What’s happened to the steepening?

Published: Tue 06 December 2022
Updated: Tue 06 December 2022
By steve

In Markets.

2022-12-06

from the Daily Shot

This article argues that the Fed is going to have to cut, and cut a lot, creating a huge steepening. Maybe the crash in oil prices (and the downturn in stocks, which amounts to a tightening) will be the nail in the coffin of further above-expectation rate hikes.

Wrap

Most energy commodities were hammered today. The following is Trading Economics gloss on the move:

WTI crude futures dropped more than 4% to below $74 per barrel, the lowest since December 2021, as sentiment remained clouded by concerns about weak global demand. Advanced economies, especially the US and Europe, are witnessing a drop in manufacturing activity due to tightening financial conditions. On top of that, better-than-expected US services and jobs data stoked worries that the Fed will need to remain aggressive for longer. Still looking for the demand side but putting a floor under prices, China has been dialing back virus curbs following widespread protests, with several cities scrapping testing requirements that have hindered movement in the world’s top crude importer. On the supply front, OPEC+ decided to stick to their existing policy of reducing oil output by 2 million barrels a day from November through 2023. Investors were also assessing the impact of the latest sanctions on Russia, including a price cap and a European Union embargo on seaborne imports of Russian oil.

I read in the FT that a price cap of $60/barrel will make essentially no difference to Russia, as that’s what it’s oil is selling at now.

Gas and energy usage in Europe has dropped a lot, as industry has put off consumption, and the weather has been very mild for October and November. It’s cold now (believe it, I am freezing!).

The oil crash dragged down all risk assets and has increased the bear flattening, with 10Y yields down nearly 9bp. Practically every last global stock-market was down a point or two.

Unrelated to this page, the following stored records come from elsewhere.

-- ==== Sys2Proof/Laws/GoesMigration.lean ====
section
/-!
SUPPORT. What the operations of Machine/Migration.lean keep (Laws/Goes.lean).
-/

namespace Sys2Proof.Machine

@[simp] theorem goes_deliverMessage {r s : State} (x0 : RingIdent) (x1 : Nat × Nat) (x2 : List Byte)
    (h : Goes r s) : Goes r (deliverMessage x0 x1 x2 s).1 := by
  refine h.trans ?_
  unfold deliverMessage
  try simp (maxDischargeDepth := 30) +contextual -implicitDefEqProofs
@[simp] theorem goes_importOffer {r s : State} (x0 : RingIdent) (x1 : Cmd)
    (h : Goes r s) : Goes r (importOffer x0 x1 s).1 := by
  refine h.trans ?_
  unfold importOffer
  refine goes_ite_fst (fun _ => goes_refl _) fun _ => goes_ite_fst (fun _ => goes_refl _) fun _ => ?_
  refine goes_ite_fst (fun _ => goes_refl _) fun _ => goes_ite_fst (fun _ => goes_refl _) fun _ => ?_
  exact goes_deliverMessage _ _ _ (goes_onFn (goes_refl s))
@[simp] theorem goes_vfExport {r s : State} (x0 : RingIdent) (x1 : Cmd)
    (h : Goes r s) : Goes r (vfExport x0 x1 s).1 := by
  refine h.trans ?_
  unfold vfExport
  try simp (maxDischargeDepth := 30) +contextual -implicitDefEqProofs
  all_goals repeat' (split <;> try simp (maxDischargeDepth := 30) +contextual -implicitDefEqProofs)
@[simp] theorem goes_placeMoved {r s : State} (x0 : Nat) (x1 : Moved)
    (h : Goes r s) : Goes r (placeMoved x0 x1 s) := by
  refine h.trans ?_
  unfold placeMoved
  try simp (maxDischargeDepth := 30) +contextual -implicitDefEqProofs
@[simp] theorem goes_reformSnapshots {r s : State} (x0 : Nat) (h : Goes r s) : Goes r (reformSnapshots x0 s) := by
  refine h.trans ?_
  unfold reformSnapshots
  try simp (maxDischargeDepth := 30) +contextual -implicitDefEqProofs
@[simp] theorem goes_vfImport {r s : State} (x0 : RingIdent) (x1 : Cmd)
    (h : Goes r s) : Goes r (vfImport x0 x1 s).1 := by
  refine h.trans ?_
  unfold vfImport
  refine goes_ite_fst (fun _ => goes_refl _) fun _ => goes_ite_fst (fun _ => goes_refl _) fun _ => ?_
  have k := goes_ringRead x0 (mIn x1.first).1 (mIn x1.first).2 (goes_refl s)
  revert k
  generalize ringRead x0 (mIn x1.first).1 (mIn x1.first).2 s = p
  obtain ⟨u, bs, poison⟩ := p
  intro k
  refine k.trans (goes_ite_fst (fun _ => goes_refl _) fun _ => ?_)
  generalize importChecks _ _ _ _ = q
  match q with
  | .error e => exact goes_refl u
  | .ok (m, b) =>
    refine goes_ite_fst (fun _ => goes_refl _) fun _ => goes_deliverMessage _ _ _ (goes_onFn ?_)
    have g (n n' : Nat) : Goes u { u with free := u.free + n + n' } :=
      { goes_refl u with free := Nat.le_trans (Nat.le_add_right _ n) (Nat.le_add_right _ n') }
    exact goes_commitMigrated _ _ _ (goes_reformSnapshots _ (goes_placeMoved _ _ (g _ _)))
@[simp] theorem goes_dropHeld {r s : State} (x0 : List Nat) (h : Goes r s) : Goes r (dropHeld x0 s) := by
  refine h.trans ?_
  unfold dropHeld
  try simp (maxDischargeDepth := 30) +contextual -implicitDefEqProofs
@[simp] theorem goes_exportCommit {r s : State} (x0 : RingIdent) (x1 : Cmd)
    (h : Goes r s) : Goes r (exportCommit x0 x1 s).1 := by
  refine h.trans ?_
  unfold exportCommit
  try simp (maxDischargeDepth := 30) +contextual -implicitDefEqProofs
  all_goals repeat' (split <;> try simp (maxDischargeDepth := 30) +contextual -implicitDefEqProofs)
@[simp] theorem goes_importCommit {r s : State} (x0 : RingIdent) (x1 : Cmd)
    (h : Goes r s) : Goes r (importCommit x0 x1 s).1 := by
  refine h.trans ?_
  unfold importCommit
  try simp (maxDischargeDepth := 30) +contextual -implicitDefEqProofs
  all_goals repeat' (split <;> try simp (maxDischargeDepth := 30) +contextual -implicitDefEqProofs)
@[simp] theorem goes_exportAbort {r s : State} (x0 : Cmd) (h : Goes r s) : Goes r (exportAbort x0 s).1 := by
  refine h.trans ?_
  unfold exportAbort
  try simp (maxDischargeDepth := 30) +contextual -implicitDefEqProofs
@[simp] theorem goes_importDiscard {r s : State} (x0 : Cmd) (h : Goes r s) : Goes r (importDiscard x0 s).1 := by
  refine h.trans ?_
  unfold importDiscard
  try simp (maxDischargeDepth := 30) +contextual -implicitDefEqProofs
@[simp] theorem goes_migrate {r s : State} (x0 : CmdRef) (x1 : Nat) (x2 : RingIdent →   Cmd → State → State × Result) (hx2 : ∀ y0 y1 t, Goes t (x2 y0 y1 t).1)
    (h : Goes r s) : Goes r (migrate x0 x1 x2 s) := by
  refine h.trans ?_
  have kx2 : ∀ r y0 y1 t, Goes r t → Goes r (x2 y0 y1 t).1 := fun _ y0 y1 t h => h.trans (hx2 y0 y1 t)
  unfold migrate
  try simp (maxDischargeDepth := 30) +contextual -implicitDefEqProofs [kx2]
theorem goes_execVfImportOffer {s t : State} (x0 : CmdRef) (q : execVfImportOffer x0 s = .next t) : Goes s t := by
  unfold execVfImportOffer at q
  refine goes_ok ?_ q
  try simp (maxDischargeDepth := 30) +contextual -implicitDefEqProofs
theorem goes_execVfExport {s t : State} (x0 : CmdRef) (q : execVfExport x0 s = .next t) : Goes s t := by
  unfold execVfExport at q
  refine goes_ok ?_ q
  try simp (maxDischargeDepth := 30) +contextual -implicitDefEqProofs
theorem goes_execVfImport {s t : State} (x0 : CmdRef) (q : execVfImport x0 s = .next t) : Goes s t := by
  unfold execVfImport at q
  refine goes_ok ?_ q
  try simp (maxDischargeDepth := 30) +contextual -implicitDefEqProofs
theorem goes_execVfExportCommit {s t : State} (x0 : CmdRef) (q : execVfExportCommit x0 s = .next t) : Goes s t := by
  unfold execVfExportCommit at q
  refine goes_ok ?_ q
  try simp (maxDischargeDepth := 30) +contextual -implicitDefEqProofs
theorem goes_execVfImportCommit {s t : State} (x0 : CmdRef) (q : execVfImportCommit x0 s = .next t) : Goes s t := by
  unfold execVfImportCommit at q
  refine goes_ok ?_ q
  try simp (maxDischargeDepth := 30) +contextual -implicitDefEqProofs
theorem goes_execVfExportAbort {s t : State} (x0 : CmdRef) (q : execVfExportAbort x0 s = .next t) : Goes s t := by
  unfold execVfExportAbort at q
  refine goes_ok ?_ q
  try simp (maxDischargeDepth := 30) +contextual -implicitDefEqProofs
theorem goes_execVfImportDiscard {s t : State} (x0 : CmdRef) (q : execVfImportDiscard x0 s = .next t) : Goes s t := by
  unfold execVfImportDiscard at q
  refine goes_ok ?_ q
  try simp (maxDischargeDepth := 30) +contextual -implicitDefEqProofs

end Sys2Proof.Machine
end

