-- ==== Sys2Proof/Laws/PerInstr.lean ====
section
/-!
SUPPORT. One law for every command: a command that a word of the opcode table spells is well formed. The table gives no row
bits, so no word spells any.
-/

namespace Sys2Proof.Laws.F

/-- Every word that spells the command spells a well-formed one. -/
def Statement (i : Instr) : Prop := ∀ nbits w : Nat, decodeTableWord nbits w = some i → i.wf = true

theorem no_word (i : Instr) : Statement i := fun _ _ h => nomatch h
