-- ==== Sys2Proof/Tests/Slice0.lean ====
section
/-!
SUPPORT. Tests: for every statement that has hypotheses, states and operands that meet them, clause by clause, at the ends of
their ranges; ill-formed terms that WellFormed refuses; and small single commands whose results the spec's own words, tables
and examples give.
-/

namespace Sys2Proof.Tests

set_option Elab.async false

open Sys2Proof.Machine

/-! ### Small states -/

/-- A module in ring service, with its units good, the link up and one VF enabled. -/
def module : State :=
  { pwr := { supply := .on, stage := .service, perst := false }
    lt := { applied := true, vfCount := 2 }
    host := { linkUp := true, vfEnable := true, numVfs := 1, fns := [(0, { busMaster := true })] }
    lb := { opened := true }
    kp := { started := true }
    mesh := { zeroed := true }
    rings := { allowance := 500000000 }
    cx := { laneOk := 0xFFFF, esOk := true, drbgOk := true }
    mu := { ok := 0x3F } }

/-- The module with one hart out of reset, its PMP entry 0 open to all. -/
def hart0 (x : Hart) : State := { module with harts := [(0, { x.openPmp with inReset := false })] }

/-- A module powered, at a boot stage. -/
def booting (b : BootStage) : State := { pwr := { supply := .on, stage := b } }

/-- A descriptor of a class and an opcode, with fields at byte offsets. -/
def desc (cls op : Nat) (fields : List (Nat × Nat)) : Line :=
  BitVec.ofNat 512 (op + 256 * cls + (fields.map fun p => p.2 * 2 ^ (8 * p.1)).sum)

/-- An accepted command of one descriptor. -/
def cmd (d : Line) : Cmd := { seq := 0, descs := [d], ct := 0 }

/-- Ring `r` of a state holds one accepted command. -/
def placed (r : Nat) (d : Line) (s : State) : State :=
  { s with rings := { s.rings with tab := [(r, { acceptSeq := 1, cmds := [cmd d] })] } }

/-! ### Power, reset and boot -/

/-- Both feeds valid, the module on. -/
def bothFeeds : State := { module with pwr := { module.pwr with feedA := { ok := true }, feedB := { ok := true } } }

theorem witness_FeedChanges :
    ((3150 : Int) ≤ 3150 ∧ (3150 : Int) ≤ 8400 ∧ ((State.reset.feed .a).overvoltage = false ∨ (3150 : Int) < 8050)) ∧
    ((-500 : Int) ≤ -500 ∧ (-500 : Int) < 3000 ∧ Feed.b ≠ .a ∧ (bothFeeds.feed .b).ok = true ∧ (bothFeeds.feed .a).ok = true) ∧
    ((8400 : Int) < 8401 ∧ (8401 : Int) ≤ 10000 ∧ Feed.b ≠ .a ∧ (bothFeeds.feed .b).ok = true) ∧
    ((-8000 : Int) ≤ -8000 ∧ (-8000 : Int) < -500) ∧ (Feed.a ≠ .b ∧ (bothFeeds.feed .a).ok = true) := by decide

/-- One feed valid, the module on, the commit not yet armed. -/
def lastFeed : State := { booting .rom with pwr := { (booting .rom).pwr with feedA := { ok := true } } }

theorem witness_BothFeedsGone :
    Feed.b ≠ .a ∧ (lastFeed.feed .b).ok = false ∧ lastFeed.pwr.supply = .on ∧ lastFeed.pwr.commitArmed = false ∧
    ((-500 : Int) ≤ 2999 ∧ (2999 : Int) < 3000) ∧ ((-8000 : Int) ≤ -501 ∧ (-501 : Int) < -500) ∧ ((8400 : Int) < 10000 ∧ (10000 : Int) ≤ 10000) := by
  decide

/-- No feed, the module on its hold-up, the commit armed. -/
def onHoldup : State := { booting .service with pwr := { (booting .service).pwr with commitArmed := true } }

Universities, subjects, selectivity and their effects on graduate income

This is rather interesting. Going to a highly selective institution, to study a competitive subject like economics, makes a big difference to your earnings potential. I believe that this is mostly down to signalling effects, but that doesn’t make it any less real.

It’s interesting how economics is such an outlier subject. Studying it makes a bigger impact on future earnings than studying law or medicine, or even computer science.

It’s a bit depressing that studying maths, physics or chemistry have such a meh effect on earnings potential.